This is the latest update to our benchmarking of web application frameworks and platforms. Since Round 2, we've had several pull requests. There is more Scala, Erlang, Lua, PHP, Java, Haskell, more everything! (Sorry, we've not yet received .NET/Mono pull requests.)
Additionally, with the help of the author of Wrk, we've been able to change the methodology to use time-limited tests (1 minute) rather than request-limited tests (100,000 requests). This means all frameworks are exercised for the same amount of time.
We've migrated the results to a stand-alone site so we have a little more screen real-estate for the charts and tables.
I look forward to any feedback, comments, questions, or criticism. Thanks!
I know all languages are using mysql, but mysql drivers are pretty poor for languages such as 'go' and 'python'. So it does make it quite unbalanced. I'd love to see this with Postgres.

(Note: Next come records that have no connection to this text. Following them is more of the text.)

-- ==== Sys2Proof/Machine/State.lean ====
section
/-! DEFINITION. The state of the part: every record the chapters of spec/ give it, as plain data, with the value each
piece of state has after a part reset, and the queue of the commands that are waiting. -/

namespace Sys2Proof.Machine

/-! ### Levels and the timebase -/

/-- A level of a lane pin: HIGH, LOW or OPEN (00 "Words in capitals"), in the order R172 codes them. -/
inductive Level where
  | high
  | low
  | hiz
  deriving DecidableEq, Repr

/-- An active level: a lane's window is between two driven levels (R51, R61). -/
inductive ActiveLevel where
  | high
  | low
  deriving DecidableEq, Repr

/-- The timebase's states (R3). -/
inductive TbState where
  | stopped
  | free
  | acquiring
  | locked
  | coasting
  deriving DecidableEq, Repr

/-- The timebase's sources (R3). -/
inductive Source where
  | free
  | follow
  deriving DecidableEq, Repr

/-- The timebase record (R3): P is `period`, W is `window`. -/
structure Timebase where
  state   : TbState
  source  : Source
  period  : Nat
  window  : Nat
  counter : Nat
  seq     : Nat
  deriving DecidableEq, Repr

/-- The timebase record after part reset (R3). -/
def Timebase.reset : Timebase :=
  { state := .stopped, source := .free, period := Config.resetPeriod, window := Config.resetWindow,
    counter := 0, seq := 0 }

/-- The sync monitor record (R20). `grace` is true when open. -/
structure SyncMonitor where
  slip            : Nat
  interval        : Nat
  phaseError      : Int
  intervalCounter : Option Nat
  grace           : Bool
  lockedOnce      : Bool
  deriving DecidableEq, Repr

/-- The cleared sync monitor, which is also its value after part reset (R20). -/
def SyncMonitor.cleared : SyncMonitor :=
  { slip := 0, interval := 0, phaseError := 0, intervalCounter := none, grace := false, lockedOnce := false }

/-! ### Sessions and lanes -/

/-- Session states CLOSED, OPEN, LAPSED (R36). -/
inductive SessionState where
  | closed
  | opened
  | lapsed
  deriving DecidableEq, Repr

/-- A session record (R36). -/
structure Session where
  state           : SessionState
  silenceLimit    : Option Nat
  silenceCount    : Option Nat
  resultThreshold : Option Nat
  groupOpen       : Bool
  deriving DecidableEq, Repr

/-- A session record after part reset and after a close (R36, R41). -/
def Session.reset : Session :=
  { state := .closed, silenceLimit := none, silenceCount := none, resultThreshold := none, groupOpen := false }

/-- A lane's settings (R51). -/
structure LaneSettings where
  onAt        : Nat
  length      : Nat
  activeLevel : ActiveLevel
  safeLevel   : Level
  tripMask    : LineSet
  deriving DecidableEq, Repr

/-- The fresh-lease defaults (R51). -/
def LaneSettings.fresh : LaneSettings :=
  { onAt := 0, length := 0, activeLevel := .high, safeLevel := .low, tripMask := IdSet.none 4 }

/-- A lane's state with the fields that R51 makes present in it: the owner in LEASED and TRIPPED, trip_cause and
rearm_pending in TRIPPED (empty and clear in every other state). -/
inductive LaneStatus where
  | free
  | leased (owner : Port)
  | tripped (owner : Port) (cause : LineSet) (rearm : Bool)
  | orphaned
  deriving DecidableEq, Repr

/-- A lane record (R51). -/
structure LaneRec where
  status   : LaneStatus
  settings : LaneSettings
  deriving DecidableEq, Repr

/-- A FREE lane: its record after part reset, after a release and after a close (R51, R59, R66). -/
def LaneRec.reset : LaneRec := { status := .free, settings := .fresh }

/-! ### The commit list -/

/-- The kind of an entry with its target and, for LANE_SET, its settings (R69). -/
inductive EntryAction where
  | laneSet (lane : Lane) (settings : LaneSettings)
  | sampleAdd (slot : Slot)
  | sampleRemove (slot : Slot)
  deriving DecidableEq, Repr

/-- An entry of the commit list (R69). -/
structure Entry where
  port     : Port
  action   : EntryAction
  held     : Bool
  released : Bool
  deriving DecidableEq, Repr

/-! ### The sample schedule and the converter -/

/-- The states of a slot that is not EMPTY (R84). -/
inductive SlotState where
  | staged
  | live
  | retiring
  deriving DecidableEq, Repr

/-- A slot's cadence (R84): divisor and phase are present in DIVIDED only. -/
inductive SlotMode where
  | once
  | every
  | divided (divisor phase : Nat)
  deriving DecidableEq, Repr

/-- The record of a slot that is not EMPTY (R84). An EMPTY slot holds no field but its state and is an absent record. -/
structure SlotRec where
  state     : SlotState
  owner     : Port
  tag       : Nat
  offset    : Nat
  channel   : Channel
  mode      : SlotMode
  maxWait   : Nat
  lastFired : Option Nat
  deriving DecidableEq, Repr

/-- A request of the converter (R104). -/
structure ConvRequest where
  owner       : Option Port
  slot        : Slot
  tag         : Nat
  channel     : Channel
  seq         : Nat
  offset      : Nat
  maxWait     : Nat
  triggerTime : Nat
  deriving DecidableEq, Repr

/-- A conversion in flight: the request, the wait fixed at its start (R107), the captured code (R109), and the ticks
since its start (the converter's count of the conversion time, R1; log 18). -/
structure Conversion where
  request : ConvRequest
  wait    : Nat
  capture : Nat
  elapsed : Nat
  deriving DecidableEq, Repr

/-- The converter (R103): in_flight and capture are present exactly while its state is CONVERTING, so an absent
`inFlight` is the state IDLE. -/
structure Converter where
  inFlight : Option Conversion
  queue    : List ConvRequest
  deriving DecidableEq, Repr

/-- The converter after part reset (R103). -/
def Converter.reset : Converter := { inFlight := none, queue := [] }

/-! ### Records and their delivery -/

/-- Reasons of a MISSED record (R121). -/
inductive MissReason where
  | queueFull
  | stale
  | shortFrame
  deriving DecidableEq, Repr

/-- The status of a result record with the fields present in it (R121). -/
inductive ResultStatus where
  | ok (value wait : Nat)
  | missed (reason : MissReason)
  | aborted
  deriving DecidableEq, Repr

/-- A result record (R121). -/
structure ResultRec where
  tag        : Nat
  slot       : Slot
  channel    : Channel
  seq        : Nat
  offset     : Nat
  status     : ResultStatus
  lostBefore : Nat
  deriving DecidableEq, Repr

/-- The source a proposal names, with the sync window present for FOLLOW only (R150). -/
inductive NewSource where
  | free
  | follow (syncWindow : Nat)
  deriving DecidableEq, Repr

/-- How a proposal ended (R162); first seq is present for COMMITTED only. -/
inductive ProposalOutcome where
  | committed (firstSeq : Nat)
  | rejected
  | expired
  | withdrawn
  deriving DecidableEq, Repr

/-- The eleven event kinds with the fields of each (8.3, R176). -/
inductive Event where
  | timebaseStarted
  | timebaseStopped (by_ : Port)
  | syncLocked (first : Bool)
  | syncLost (interval : Nat)
  | portLapsed (port : Port) (lanesOrphaned : Nat)
  | groupApplied (entriesApplied : Nat)
  | trip (line : Line) (lanes : LaneSet)
  | tripCleared (line : Line)
  | lanesResumed (lanes : LaneSet)
  | proposalOpened (id : Nat) (proposer : Port) (period : Nat) (source : NewSource) (voteWindow : Nat) (voter : Bool)
  | proposalEnded (id : Nat) (outcome : ProposalOutcome)
  deriving DecidableEq, Repr

/-- An event record (R122). -/
structure EventRec where
  event      : Event
  seq        : Nat
  lostBefore : Nat
  deriving DecidableEq, Repr

/-- What delivery holds for a port (R120). -/
structure Delivery where
  results     : List ResultRec
  events      : List EventRec
  lostResults : Nat
  lostEvents  : Nat
  deriving DecidableEq, Repr

/-- Delivery's record of a port after part reset and after a session end (R120, R130). -/
def Delivery.reset : Delivery := { results := [], events := [], lostResults := 0, lostEvents := 0 }

/-! ### Trip lines -/

/-- A line's ownership, with the owner present in OWNED only (R132). -/
inductive Ownership where
  | free
  | owned (owner : Port)
  | orphaned
  deriving DecidableEq, Repr

/-- Polarities (R132). -/
inductive Polarity where
  | activeHigh
  | activeLow
  deriving DecidableEq, Repr

/-- Recovery modes (R132). -/
inductive TripMode where
  | latch
  | follow
  deriving DecidableEq, Repr

/-- Detect states (R132). -/
inductive Detect where
  | idle
  | qualifyingOn
  | asserted
  | qualifyingOff
  deriving DecidableEq, Repr

/-- A line's settings (R132). -/
structure TripSettings where
  polarity : Polarity
  qualify  : Nat
  mode     : TripMode
  deriving DecidableEq, Repr

/-- The reset settings of a line (R132, R141). -/
def TripSettings.reset : TripSettings := { polarity := .activeHigh, qualify := 0, mode := .latch }

/-- A trip line's record (R132). -/
structure TripLine where
  ownership    : Ownership
  settings     : TripSettings
  detect       : Detect
  qualifyCount : Nat
  informed     : PortSet
  deriving DecidableEq, Repr

/-- A FREE line: its record after part reset and after every return to FREE (R132, R133). -/
def TripLine.reset : TripLine :=
  { ownership := .free, settings := .reset, detect := .idle, qualifyCount := 0, informed := IdSet.none 4 }

/-! ### Agreement -/

/-- Proposal states OPEN and ACCEPTED (R150). -/
inductive ProposalState where
  | opened
  | accepted
  deriving DecidableEq, Repr

/-- A present proposal (R150). -/
structure Proposal where
  id         : Nat
  proposer   : Port
  period     : Nat
  source     : NewSource
  voteWindow : Nat
  framesLeft : Nat
  electorate : PortSet
  accepted   : PortSet
  state      : ProposalState
  deriving DecidableEq, Repr

/-- The agreement unit (R150). -/
structure Agreement where
  proposal : Option Proposal
  nextId   : Nat
  deriving DecidableEq, Repr

/-- The agreement unit after part reset (R150). -/
def Agreement.reset : Agreement := { proposal := none, nextId := 1 }

/-! ### Host links -/

/-- Status codes, in the order R174 numbers them from 0x00. -/
inductive Status where
  | ok
  | none
  | linkError
  | unknown
  | badLength
  | noSession
  | lapsed
  | range
  | notOwner
  | held
  | busy
  | stopped
  | inUse
  | doesNotFit
  | tableFull
  | listFull
  | quota
  | stillAsserted
  | noGroup
  | noProposal
  | notEligible
  | alreadyVoted
  deriving DecidableEq, Repr

/-- A response: its frame's tag, status and payload (R170). -/
structure Response where
  tag     : Byte
  status  : Status
  payload : List Byte
  deriving DecidableEq, Repr

/-- The NONE frame's contents (R168). -/
def Response.none : Response := { tag := 0x00#8, status := .none, payload := [] }

/-- A port's link: SELn low or not, a transaction under way or not, the receive buffer, the whole bytes clocked and
the byte last shifted out in the transaction, and the held response (R166, R168). -/
structure Link where
  selLow  : Bool
  active  : Bool
  rx      : List Byte
  clocked : Nat
  lastOut : Option Byte
  held    : Response
  deriving DecidableEq, Repr

/-- A link after part reset, its SELn high (R168; log 10). -/
def Link.reset : Link :=
  { selLow := false, active := false, rx := [], clocked := 0, lastOut := none, held := .none }

/-! ### Pins, what a tick still owes, and the whole -/

/-- The input levels of the current tick, true for HIGH: SYNC_IN (R21), TRIP0 to TRIP3 (R134), AIN0 to AIN7 (R109). -/
structure Pins where
  syncIn : Bool
  trip   : Vector Bool 4
  ain    : Vector Int 8
  deriving DecidableEq, Repr

/-- The pins before the first tick: the sample of SYNC_IN counts as HIGH (R21). DESIGN CHOICE (log 10, unsafe): the
trip pins LOW, which nothing judges before the first tick, and the analog levels 0. -/
def Pins.reset : Pins :=
  { syncIn := true, trip := Vector.replicate 4 false, ain := Vector.replicate 8 0 }

/-- The model's own record of the happenings that the current tick has brought and that are not yet taken (DESIGN
CHOICE, log 3): the wrap, the SYNC_IN edge, each line's sample; of the frame boundary just made, the responses of the
schedule, the commit list, the agreement unit and the trip monitor, and the SHORT_FRAME records that the schedule's
response hands over, each with its owner (R92, R96); and the SYNC_LOCKED of the edge just accepted, with its *first*, while
a lapse that may come before it is due (R30, R34; log 29). -/
structure Due where
  wrap      : Bool
  edge      : Bool
  trip      : Vector Bool 4
  schedule  : Bool
  cut       : List (Port × ResultRec)
  locked    : Option Bool
  commit    : Bool
  agreement : Bool
  resume    : Bool
  deriving DecidableEq, Repr

/-- Nothing is due. -/
def Due.none : Due :=
  { wrap := false, edge := false, trip := Vector.replicate 4 false, schedule := false, cut := [], locked := Option.none,
    commit := false, agreement := false, resume := false }

/-- The state of the part, and the queue of the commands waiting to be taken, first in first out. -/
structure State where
  inReset     : Bool
  tickStamp   : Nat
  tb          : Timebase
  sync        : SyncMonitor
  sessions    : Vector Session 4
  lanes       : Vector LaneRec 16
  commits     : List Entry
  groupReport : Vector Bool 4
  slots       : Vector (Option SlotRec) 32
  conv        : Converter
  delivery    : Vector Delivery 4
  trips       : Vector TripLine 4
  agreement   : Agreement
  links       : Vector Link 4
  pins        : Pins
  due         : Due
  pending     : List Instr
  deriving DecidableEq, Repr

/-- The part just after a part reset, RESET_N high again and no tick taken yet (R1, R3, R20, R36, R51, R70, R78, R84,
R103, R120, R132, R150, R168; log 1). -/
def State.reset : State :=
  { inReset := false
    tickStamp := 0
    tb := .reset
    sync := .cleared
    sessions := Vector.replicate 4 .reset
    lanes := Vector.replicate 16 .reset
    commits := []
    groupReport := Vector.replicate 4 false
    slots := Vector.replicate 32 none
    conv := .reset
    delivery := Vector.replicate 4 .reset
    trips := Vector.replicate 4 .reset
    agreement := .reset
    links := Vector.replicate 4 .reset
    pins := .reset
    due := .none
    pending := [] }

/-- Why the part stops. No rule of spec/ stops it, so there is no reason (log 15, safe: no command ends in a fault). -/
inductive Fault where
  deriving DecidableEq, Repr

/-- Why a command has no meaning. -/
inductive Refusal where
  /-- Raised by exec alone, for a command whose meaning is not written yet; safe, the model stops where the part
  goes on. No arm raises it now. -/
  | notModelled (mnemonic : String)
  deriving DecidableEq, Repr

end Sys2Proof.Machine
end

For most of the tests, we expect that an ORM or something ORM-like is used to work with the database. For example, the Ruby tests use ActiveRecord and many of the Java tests use Hibernate. We believe the use of an ORM to be conventional for most production sites.
The "raw" suffix indicates that an ORM is not used. This can give you an idea of the cost of using an ORM (or, in some cases, the cost of having more framework code in general).
The "servlet-raw" test uses raw JDBC to connect to and query the database. The "php-raw" test uses PHP's raw MySQL connectivity and no ORM. The "php" test with no "raw" suffix is using PHP ActiveRecord.
Thanks to techempower for putting this together. It's fantastic for me as the author of Phreeze to see how my framework stacks up, I've always been curious.
One strange thing is that Phreeze rocks on the multi-query test on the EC2 instance but on dedicated hardware does poorly. Would anyone have a clue why that would be? At the PHP level I have to admit I don't really factor in performance tuning for specific hardware - I was very surprised to see such a difference. I almost suspect the Nginx setup or something in the include path searching for too many files on one platform but not the other. Does anybody have any clues on where to look for something like that without having access to the testing hardware?
Hi jakejake, thanks for the kind words and for contributing your Phreeze test. It's looking real good, and I hope to have at least language color-coding in the next round so you can more easily see how it compares to your PHP peers.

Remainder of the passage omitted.